По Рэдклифф-Брауну, сердцевиной этой целокупности является «центр местного тотема», и во многих случаях можно увидеть прямую связь — «сопричастность», пользуясь выражением Леви-Брюля, — между центрами тотемов и мифологическими персонажами, жившими в начале времени и тогда же сотворившими центры тотемов. Именно в этих священноявленных местах были сделаны главные Откровения; именно здесь человек был научен кормить себя и пополнять свои пищевые запасы. И все связанные с пищей обряды, исполняемые в священном месте, в центре тотема, — это просто имитация и повторение того, что делали in illo tempore мифические существа. «Так бандикуты, опоссумы, рыбы и пчелы были вырваны из своих гнезд героями древних (bugari) времен»[1445].

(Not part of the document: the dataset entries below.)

-- ==== Sys2Proof/Machine/Store.lean ====
section
/-! DEFINITION. The store and the gate (R16, R520, R530 to R536, R545, R546). -/

namespace Sys2Proof.Machine

open Sys2Proof

/-! ## Blocks (R530, R532, R536) -/

/-- A block mapped onto the wear reserve and recorded; without a reserve block its source is raised. -/
def replaceBlock (block : Nat) (s : State) : State :=
  let r := s.nvs.store.reserve
  if r = 0 then raise 0x0A8 s
  else record 0x0903 (srcOf 9 block) 1 0 [block] (modStore (fun x => { x with
    reserve := r - 1, map := insertK block (1658 + (390 - r)) x.map, wear := x.wear || decide (r - 1 < 32) }) s)

/-- An erase's done record. -/
def eraseDone (block purpose : Nat) (s : State) : State :=
  modStore (fun x => { x with intents := x.intents.erase (block, purpose), jobs := x.jobs.erase (.erase block purpose) }) s

/-- STORE_ERASE_DONE: the erase of a block that has its intent record, counted for the block that it is mapped to; a failed block, and one that has reached
100,000 erases while the wear reserve lasts, is replaced (R530, R536). -/
def execStoreEraseDone (t : Time) (block : Nat) (failed : Bool) (s : State) : Out :=
  let s := s.at_ t
  match s.nvs.store.intents.find? (fun x => x.1 == block) with
  | none => noEffect s
  | some (b, purpose) =>
    when (hubAlive s && !s.pwr.failing)
      (fun s =>
        let p := lookupD s.nvs.store.map b b
        let n := lookupD s.nvs.store.erases p 0 + 1
        let s1 := modStore (fun x => { x with erases := insertK p n x.erases }) (eraseDone b purpose s)
        if failed || decide (100000 ≤ n) && s.nvs.store.reserve != 0 then replaceBlock b s1 else s1) s

/-! ## Writes (R531, R545, R546) -/

/-- Rank of a request (Table 18-8). -/
def jobRank : StoreJob → Nat
  | .journal _ => 2
  | .role => 3
  | .trim => 4
  | .record _ => 5
  | .image => 6
  | .patina => 7
  | .erase _ _ => 8

/-- The request served next: the lowest rank, the earliest of it; erases end by rows of their own. -/
def nextJob (l : List StoreJob) : Option StoreJob :=
  let w := l.filter fun j => jobRank j != 8
  w.find? fun j => w.all fun k => decide (jobRank j ≤ jobRank k)

/-- The recorder ring holds 1,024 blocks of 256 KiB; the records of the block after the write position are erased (R546). -/
def fitRing (s : State) : State :=
  let size (l : List RecRec) : Nat := (l.map fun r => (recBytes r).length).foldl (· + ·) 0
  if size s.recd.stored ≤ 268173312 then s
  else
    let grow (acc : Nat × List RecRec) (r : RecRec) : Nat × List RecRec := if acc.1 < 262144 then (acc.1 + (recBytes r).length, acc.2 ++ [r]) else acc
    let gone := (s.recd.stored.foldl grow (0, [])).2
    { s with recd := { s.recd with stored := s.recd.stored.drop gone.length } }

/-- The oldest `n` sealed records written to the store, with RECTAIL; while the cap of R549 holds none is. -/
def storeRecords (n : Nat) (s : State) : State :=
  if s.recd.capped then s
  else fitRing (storeRun (s.recd.sealed_.take n) { s with recd := { s.recd with sealed_ := s.recd.sealed_.drop n } })

/-- A trim-store record written; when half of the partition is full, the standing records are copied into the other half and the first is erased
(R534, log entry 146). -/
def trimWritten (s : State) : State :=
  let x := s.nvs.store
  if x.trimUsed + 1 < 8 * blockRecs then modStore (fun x => { x with trimUsed := x.trimUsed + 1 }) s
  else
    let from_ := if x.trimB then 1618 else 1610
    modStore (fun x => { x with trimUsed := s.nvs.trims.length + 2 * s.nvs.edge.length + 1, trimB := !x.trimB })
      (queueErases purposeCompact ((List.range 8).map (· + from_)) s)

/-- A request served: what its write makes durable. -/
def serveJob (j : StoreJob) (s : State) : State :=
  let s1 := modStore (fun x => { x with jobs := x.jobs.erase j }) s
  match j with
  | .journal (some w) => storedEntry w s1
  | .journal none => { spill s1.host.jnl.unspilled s1 with host := { s1.host with jnl := { s1.host.jnl with unspilled := 0 } } }
  | .record n => storeRecords n s1
  | .trim => trimWritten s1
  | _ => s1

/-- STORE_WRITE_DONE: a program that fails is tried again on a block of the wear reserve; the spec does not say which block fails: a free
value. -/
def execStoreWriteDone (t : Time) (failed : Bool) (s : State) : Out :=
  let s := s.at_ t
  match nextJob s.nvs.store.jobs with
  | none => noEffect s
  | some j =>
    when (hubAlive s && !blockHeld s 0x0A8)
      (fun s => if failed then let (v, s1) := freeW s; replaceBlock (v.toNat % 2048) s1 else serveJob j s) s

/-! ## Patina and wear (R535, R536) -/

/-- PATINA_WRITE: the running counters reach the store; an operating hour has passed. -/
def execPatinaWrite (t : Time) (s : State) : Out :=
  let s := s.at_ t
  when (hubUp s)
    (fun s => { s with nvs := { s.nvs with
      patKept := s.nvs.pat
      cyclesKept := s.nvs.tileCycles
      stopsKept := s.nvs.tileStops
      store := { s.nvs.store with hours := (s.nvs.store.hours + 1) % 2 ^ 32 } } }) s

/-- STOREWEAR: once a day with fewer than 32 reserve blocks. -/
def execStorewear (t : Time) (s : State) : Out :=
  let s := s.at_ t
  let due := match s.nvs.store.dayWear with | some a => decide (a + sec 86400 ≤ s.now) | none => true
  when (hubUp s && decide (s.nvs.store.reserve < 32) && due)
    (fun s => recordStore 2 (modStore (fun x => { x with wear := true, dayWear := some s.now }) s)) s

/-! ## The gate (R16, R520) -/

/-- Studio runs and may ask. Armature takes a request as Studio places it: the gate queue of R520 never holds one, so a Studio restart has none to
discard (R521; DESIGN CHOICE, log entry 184). -/
def gateOpen (s : State) : Bool := hubUp s && s.flt.studioUp

/-- The cast's CLAIM section holds a resource. -/
def castClaims (s : State) (res : Nat) : Bool := (castAll s (·.claim)).any fun r => u32 r 0 == res

/-- GATE_MODEMSET: the HART path of a channel whose modem the cast claims. -/
def execGateModemset (t : Time) (k : Nat) (opened : Bool) (s : State) : Out :=
  let s := s.at_ t
  when (gateOpen s)
    (fun s =>
      match asFin 96 k, castClaims s (resId 6 k) with
      | some k, true => modHart k (fun h => { h with path := opened }) s
      | _, _ => gateRefuse s) s

/-- GATE_STAGE: a staging class begins or ends. -/
def execGateStage (t : Time) (begins : Bool) (cls : Nat) (s : State) : Out :=
  let s := s.at_ t
  when (gateOpen s && s.img.stager.isSome && decide (1 ≤ cls) && decide (cls ≤ 5)) (fun s => if begins then modImg (fun m => { m with stageCls := cls }) s else s) s

/-- GATE_STOREREC: sealed records queued for the store; refused where none is sealed, or under the cap of R549. -/
def execGateStorerec (t : Time) (n : Nat) (s : State) : Out :=
  let s := s.at_ t
  when (gateOpen s)
    (fun s =>
      if s.recd.capped || n = 0 || s.recd.sealed_.length < n then gateRefuse s
      else modStore (fun x => { x with jobs := x.jobs ++ [.record n] }) s) s

/-- GATE_FLTREQ: a configuration request under R479, or a PEND clear of a C1 event. -/
def execGateFltreq (t : Time) (req : FltReq) (s : State) : Out :=
  let s := s.at_ t
  when (gateOpen s)
    (match req with
      | .config src field value => fltRequest src field.val value
      | .clear src => fun s => if faultListed src && (srcEntry s src).ecls == 1 then clearPend src s else gateRefuse s) s

/-- GATE_PATINARD: the answer goes to Studio's own memory, which the block does not show; the request itself changes nothing else. An area that
does not exist is refused. -/
def execGatePatinard (t : Time) (area index : Nat) (s : State) : Out :=
  let s := s.at_ t
  let legal := match area with
    | 0 => true | 1 => decide (index < 96) | 2 => decide (index < 12) | 3 => decide (index < 2048) | 4 => decide (index < 8640) | 5 => true | _ => false
  when (gateOpen s && !legal) gateRefuse s

/-- GATE_STARTED: the STARTED mark of a write-class transaction is journaled (R150). -/
def execGateStarted (t : Time) (w : WorkRef) (s : State) : Out :=
  let s := s.at_ t
  when (gateOpen s)
    (fun s =>
      match workOf s w with
      | none => gateRefuse s
      | some x =>
        if x.opcode != 0x0200 || !castClaims s (resId 6 (u16 x.bytes 32)) then gateRefuse s
        else if x.marked || x.final.isSome then s
        else startMark w s) s

end Sys2Proof.Machine
end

Само понятие священного места включает в себя идею повторения древней иерофании, благодаря которой оно выделилось, отделилось от окружающего профанного пространства и тем самым было освящено В следующей главе я покажу, что в основе понятия священного времени лежит та же идея повторения. На самом деле это основа бесчисленных ритуальных систем и вообще веры религиозных людей в спасение. Святое место остается таковым, потому что иерофания, некогда осенившая его, имеет перманентную природу. Вот почему для пополнения своей энергии и жизненной силы представители одного из боливийских племен отправляются в то место, которое считают колыбелью своих предков[1446]. Таким образом, иерофания не просто преображает в священный данный сегмент ничем не примечательного профанного пространства — своей силой она поддерживает в нем эту святость. Именно здесь, в этом месте, иерофания повторяется. Именно поэтому место становится неиссякаемым источником энергии и святости, наделяя ими любого человека, даже просто находящегося здесь, и поддерживая его связь со священным. Целые ритуальные системы, нередко сложные и разветвленные, покоятся на том простом факте, что, становясь сценой иерофании, данное место приобретает свойство святости. Что бы из себя ни представляли эти священные пространства, у них есть одна общая черта — четкие границы, внутри которых можно соприкоснуться (хотя и во множестве различных форм) со священным.

Неизбывная святость этих мест объясняется непрерывностью иерофании. Не голод, не нужда заставляли австралийских аборигенов ходить в свои традиционные тайные места: в экономике, как заметил Элкин, они целиком полагались на белого человека с тех пор, как попали к нему в услужение[1447]. Чего они желали, так это сохранить свою мистическую связь с землей и со своими предками — основателями уклада племенной жизни. Эта потребность аборигенов сохранить контакт со священноявленными местами — чисто религиозного порядка; она была не чем иным, как потребностью не отдаляться от «центра», продуцирующего святость. Далеко не сразу и не легко лишились эти места своего значения — знания о них передавались наподобие фамильной драгоценности от племени к племени, от религии к религии. И нынешние христиане в той или иной форме поклоняются скалам, родникам, пещерам и лесам, которые были священными для доисторических людей. Поверхностный наблюдатель скажет, что это «суеверия» и доказательство того, что религиозная жизнь состоит по преимуществу из явлений, дошедших до нас из глубин истории. Однако на самом деле неискоренимость святых мест говорит об автономности иерофании: священное имеет свои собственные законы и свою собственную диалектику и является человеку извне. Если бы «выбор» святых мест оставался за самим человеком, их неискоренимости не было бы объяснения.